Try it: What you return should be every record, retyped without a single change.
=== Data shown ===
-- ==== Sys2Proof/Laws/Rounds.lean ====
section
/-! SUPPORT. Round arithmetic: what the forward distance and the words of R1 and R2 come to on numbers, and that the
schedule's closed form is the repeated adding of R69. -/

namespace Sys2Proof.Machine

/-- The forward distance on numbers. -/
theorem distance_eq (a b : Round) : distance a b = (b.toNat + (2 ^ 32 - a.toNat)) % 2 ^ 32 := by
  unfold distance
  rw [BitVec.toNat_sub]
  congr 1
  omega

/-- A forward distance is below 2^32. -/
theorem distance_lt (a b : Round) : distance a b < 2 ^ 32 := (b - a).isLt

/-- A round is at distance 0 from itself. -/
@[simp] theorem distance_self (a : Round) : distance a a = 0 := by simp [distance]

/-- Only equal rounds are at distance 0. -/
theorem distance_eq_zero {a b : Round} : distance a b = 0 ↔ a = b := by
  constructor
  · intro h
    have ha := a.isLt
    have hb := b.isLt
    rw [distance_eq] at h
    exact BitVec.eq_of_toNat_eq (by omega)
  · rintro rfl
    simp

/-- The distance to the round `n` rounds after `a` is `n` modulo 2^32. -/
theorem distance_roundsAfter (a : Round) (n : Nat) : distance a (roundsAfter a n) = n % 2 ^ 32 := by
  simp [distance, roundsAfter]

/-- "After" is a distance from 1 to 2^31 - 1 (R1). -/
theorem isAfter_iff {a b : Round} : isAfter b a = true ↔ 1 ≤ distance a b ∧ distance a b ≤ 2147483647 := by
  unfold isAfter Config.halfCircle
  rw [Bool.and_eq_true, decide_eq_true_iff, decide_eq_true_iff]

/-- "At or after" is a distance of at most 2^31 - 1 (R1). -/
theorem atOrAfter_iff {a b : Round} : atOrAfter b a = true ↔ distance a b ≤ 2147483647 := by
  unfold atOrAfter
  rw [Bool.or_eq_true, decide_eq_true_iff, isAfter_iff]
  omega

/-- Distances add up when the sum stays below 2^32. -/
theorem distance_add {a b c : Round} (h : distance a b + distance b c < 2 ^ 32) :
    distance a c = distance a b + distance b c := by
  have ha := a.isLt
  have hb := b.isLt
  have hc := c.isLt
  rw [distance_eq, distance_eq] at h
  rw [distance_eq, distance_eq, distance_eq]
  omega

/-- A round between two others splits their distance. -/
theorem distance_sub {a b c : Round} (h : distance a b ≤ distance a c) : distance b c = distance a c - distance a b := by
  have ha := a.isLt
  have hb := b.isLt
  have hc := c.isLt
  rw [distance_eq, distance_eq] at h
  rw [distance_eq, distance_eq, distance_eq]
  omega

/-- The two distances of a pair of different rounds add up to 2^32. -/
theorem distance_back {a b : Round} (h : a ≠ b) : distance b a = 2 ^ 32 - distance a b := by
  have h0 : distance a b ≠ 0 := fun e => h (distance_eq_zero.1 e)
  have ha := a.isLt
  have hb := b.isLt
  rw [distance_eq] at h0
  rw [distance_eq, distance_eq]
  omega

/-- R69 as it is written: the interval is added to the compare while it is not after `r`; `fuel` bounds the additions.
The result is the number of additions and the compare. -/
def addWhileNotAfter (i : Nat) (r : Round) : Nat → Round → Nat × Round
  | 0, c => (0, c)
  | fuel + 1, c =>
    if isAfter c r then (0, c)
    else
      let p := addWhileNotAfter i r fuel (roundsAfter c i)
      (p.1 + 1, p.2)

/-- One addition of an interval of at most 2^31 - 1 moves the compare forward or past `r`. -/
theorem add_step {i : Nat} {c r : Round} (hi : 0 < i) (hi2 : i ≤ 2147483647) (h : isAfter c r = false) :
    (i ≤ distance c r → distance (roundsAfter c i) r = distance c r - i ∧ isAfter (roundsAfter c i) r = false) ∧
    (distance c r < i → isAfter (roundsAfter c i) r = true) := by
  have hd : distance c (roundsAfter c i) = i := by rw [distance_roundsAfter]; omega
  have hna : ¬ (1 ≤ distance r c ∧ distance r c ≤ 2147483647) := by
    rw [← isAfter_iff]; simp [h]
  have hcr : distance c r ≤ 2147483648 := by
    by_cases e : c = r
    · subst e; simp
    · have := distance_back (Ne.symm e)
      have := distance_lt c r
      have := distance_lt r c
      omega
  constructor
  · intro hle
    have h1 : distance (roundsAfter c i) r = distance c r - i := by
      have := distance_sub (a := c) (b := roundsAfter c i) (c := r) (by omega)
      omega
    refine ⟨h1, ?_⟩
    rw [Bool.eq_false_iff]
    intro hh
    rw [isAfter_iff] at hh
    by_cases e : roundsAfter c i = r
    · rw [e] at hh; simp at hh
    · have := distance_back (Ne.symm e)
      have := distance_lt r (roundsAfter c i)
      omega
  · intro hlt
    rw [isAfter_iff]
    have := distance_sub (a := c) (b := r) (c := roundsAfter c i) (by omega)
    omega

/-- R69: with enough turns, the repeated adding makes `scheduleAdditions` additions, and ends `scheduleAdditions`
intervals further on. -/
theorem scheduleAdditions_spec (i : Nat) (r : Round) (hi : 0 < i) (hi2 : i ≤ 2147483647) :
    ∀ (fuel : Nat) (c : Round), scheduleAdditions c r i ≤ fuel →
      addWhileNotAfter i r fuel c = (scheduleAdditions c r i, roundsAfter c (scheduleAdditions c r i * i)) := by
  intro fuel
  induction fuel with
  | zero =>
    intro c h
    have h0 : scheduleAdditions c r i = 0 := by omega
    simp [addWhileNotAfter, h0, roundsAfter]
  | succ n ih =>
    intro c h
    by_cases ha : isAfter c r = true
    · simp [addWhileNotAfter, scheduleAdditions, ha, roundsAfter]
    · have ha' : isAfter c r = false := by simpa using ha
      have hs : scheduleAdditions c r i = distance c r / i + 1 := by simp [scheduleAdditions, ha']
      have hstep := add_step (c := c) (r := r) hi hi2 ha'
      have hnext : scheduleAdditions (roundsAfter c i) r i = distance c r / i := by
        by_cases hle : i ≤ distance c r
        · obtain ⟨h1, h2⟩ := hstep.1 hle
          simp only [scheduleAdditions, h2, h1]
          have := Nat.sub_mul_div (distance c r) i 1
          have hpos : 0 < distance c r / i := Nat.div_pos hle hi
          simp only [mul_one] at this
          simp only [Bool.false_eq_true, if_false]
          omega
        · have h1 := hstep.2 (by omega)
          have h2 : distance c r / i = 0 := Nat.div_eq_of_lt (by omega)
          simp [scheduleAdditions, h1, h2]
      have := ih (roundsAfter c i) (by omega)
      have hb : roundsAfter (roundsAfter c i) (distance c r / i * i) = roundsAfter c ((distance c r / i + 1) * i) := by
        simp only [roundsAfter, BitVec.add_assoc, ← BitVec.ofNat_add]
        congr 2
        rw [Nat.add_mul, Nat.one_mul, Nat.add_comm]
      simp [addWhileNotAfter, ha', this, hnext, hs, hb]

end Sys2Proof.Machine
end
===
Solution to the problem:
-- ==== Sys2Proof/Laws/Rounds.lean ====
section
/-! SUPPORT. Round arithmetic: what the forward distance and the words of R1 and R2 come to on numbers, and that the
schedule's closed form is the repeated adding of R69. -/

namespace Sys2Proof.Machine

/-- The forward distance on numbers. -/
theorem distance_eq (a b : Round) : distance a b = (b.toNat + (2 ^ 32 - a.toNat)) % 2 ^ 32 := by
  unfold distance
  rw [BitVec.toNat_sub]
  congr 1
  omega

/-- A forward distance is below 2^32. -/
theorem distance_lt (a b : Round) : distance a b < 2 ^ 32 := (b - a).isLt

/-- A round is at distance 0 from itself. -/
@[simp] theorem distance_self (a : Round) : distance a a = 0 := by simp [distance]

/-- Only equal rounds are at distance 0. -/
theorem distance_eq_zero {a b : Round} : distance a b = 0 ↔ a = b := by
  constructor
  · intro h
    have ha := a.isLt
    have hb := b.isLt
    rw [distance_eq] at h
    exact BitVec.eq_of_toNat_eq (by omega)
  · rintro rfl
    simp

/-- The distance to the round `n` rounds after `a` is `n` modulo 2^32. -/
theorem distance_roundsAfter (a : Round) (n : Nat) : distance a (roundsAfter a n) = n % 2 ^ 32 := by
  simp [distance, roundsAfter]

/-- "After" is a distance from 1 to 2^31 - 1 (R1). -/
theorem isAfter_iff {a b : Round} : isAfter b a = true ↔ 1 ≤ distance a b ∧ distance a b ≤ 2147483647 := by
  unfold isAfter Config.halfCircle
  rw [Bool.and_eq_true, decide_eq_true_iff, decide_eq_true_iff]

/-- "At or after" is a distance of at most 2^31 - 1 (R1). -/
theorem atOrAfter_iff {a b : Round} : atOrAfter b a = true ↔ distance a b ≤ 2147483647 := by
  unfold atOrAfter
  rw [Bool.or_eq_true, decide_eq_true_iff, isAfter_iff]
  omega

/-- Distances add up when the sum stays below 2^32. -/
theorem distance_add {a b c : Round} (h : distance a b + distance b c < 2 ^ 32) :
    distance a c = distance a b + distance b c := by
  have ha := a.isLt
  have hb := b.isLt
  have hc := c.isLt
  rw [distance_eq, distance_eq] at h
  rw [distance_eq, distance_eq, distance_eq]
  omega

/-- A round between two others splits their distance. -/
theorem distance_sub {a b c : Round} (h : distance a b ≤ distance a c) : distance b c = distance a c - distance a b := by
  have ha := a.isLt
  have hb := b.isLt
  have hc := c.isLt
  rw [distance_eq, distance_eq] at h
  rw [distance_eq, distance_eq, distance_eq]
  omega

/-- The two distances of a pair of different rounds add up to 2^32. -/
theorem distance_back {a b : Round} (h : a ≠ b) : distance b a = 2 ^ 32 - distance a b := by
  have h0 : distance a b ≠ 0 := fun e => h (distance_eq_zero.1 e)
  have ha := a.isLt
  have hb := b.isLt
  rw [distance_eq] at h0
  rw [distance_eq, distance_eq]
  omega

/-- R69 as it is written: the interval is added to the compare while it is not after `r`; `fuel` bounds the additions.
The result is the number of additions and the compare. -/
def addWhileNotAfter (i : Nat) (r : Round) : Nat → Round → Nat × Round
  | 0, c => (0, c)
  | fuel + 1, c =>
    if isAfter c r then (0, c)
    else
      let p := addWhileNotAfter i r fuel (roundsAfter c i)
      (p.1 + 1, p.2)

/-- One addition of an interval of at most 2^31 - 1 moves the compare forward or past `r`. -/
theorem add_step {i : Nat} {c r : Round} (hi : 0 < i) (hi2 : i ≤ 2147483647) (h : isAfter c r = false) :
    (i ≤ distance c r → distance (roundsAfter c i) r = distance c r - i ∧ isAfter (roundsAfter c i) r = false) ∧
    (distance c r < i → isAfter (roundsAfter c i) r = true) := by
  have hd : distance c (roundsAfter c i) = i := by rw [distance_roundsAfter]; omega
  have hna : ¬ (1 ≤ distance r c ∧ distance r c ≤ 2147483647) := by
    rw [← isAfter_iff]; simp [h]
  have hcr : distance c r ≤ 2147483648 := by
    by_cases e : c = r
    · subst e; simp
    · have := distance_back (Ne.symm e)
      have := distance_lt c r
      have := distance_lt r c
      omega
  constructor
  · intro hle
    have h1 : distance (roundsAfter c i) r = distance c r - i := by
      have := distance_sub (a := c) (b := roundsAfter c i) (c := r) (by omega)
      omega
    refine ⟨h1, ?_⟩
    rw [Bool.eq_false_iff]
    intro hh
    rw [isAfter_iff] at hh
    by_cases e : roundsAfter c i = r
    · rw [e] at hh; simp at hh
    · have := distance_back (Ne.symm e)
      have := distance_lt r (roundsAfter c i)
      omega
  · intro hlt
    rw [isAfter_iff]
    have := distance_sub (a := c) (b := r) (c := roundsAfter c i) (by omega)
    omega

/-- R69: with enough turns, the repeated adding makes `scheduleAdditions` additions, and ends `scheduleAdditions`
intervals further on. -/
theorem scheduleAdditions_spec (i : Nat) (r : Round) (hi : 0 < i) (hi2 : i ≤ 2147483647) :
    ∀ (fuel : Nat) (c : Round), scheduleAdditions c r i ≤ fuel →
      addWhileNotAfter i r fuel c = (scheduleAdditions c r i, roundsAfter c (scheduleAdditions c r i * i)) := by
  intro fuel
  induction fuel with
  | zero =>
    intro c h
    have h0 : scheduleAdditions c r i = 0 := by omega
    simp [addWhileNotAfter, h0, roundsAfter]
  | succ n ih =>
    intro c h
    by_cases ha : isAfter c r = true
    · simp [addWhileNotAfter, scheduleAdditions, ha, roundsAfter]
    · have ha' : isAfter c r = false := by simpa using ha
      have hs : scheduleAdditions c r i = distance c r / i + 1 := by simp [scheduleAdditions, ha']
      have hstep := add_step (c := c) (r := r) hi hi2 ha'
      have hnext : scheduleAdditions (roundsAfter c i) r i = distance c r / i := by
        by_cases hle : i ≤ distance c r
        · obtain ⟨h1, h2⟩ := hstep.1 hle
          simp only [scheduleAdditions, h2, h1]
          have := Nat.sub_mul_div (distance c r) i 1
          have hpos : 0 < distance c r / i := Nat.div_pos hle hi
          simp only [mul_one] at this
          simp only [Bool.false_eq_true, if_false]
          omega
        · have h1 := hstep.2 (by omega)
          have h2 : distance c r / i = 0 := Nat.div_eq_of_lt (by omega)
          simp [scheduleAdditions, h1, h2]
      have := ih (roundsAfter c i) (by omega)
      have hb : roundsAfter (roundsAfter c i) (distance c r / i * i) = roundsAfter c ((distance c r / i + 1) * i) := by
        simp only [roundsAfter, BitVec.add_assoc, ← BitVec.ofNat_add]
        congr 2
        rw [Nat.add_mul, Nat.one_mul, Nat.add_comm]
      simp [addWhileNotAfter, ha', this, hnext, hs, hb]

end Sys2Proof.Machine
end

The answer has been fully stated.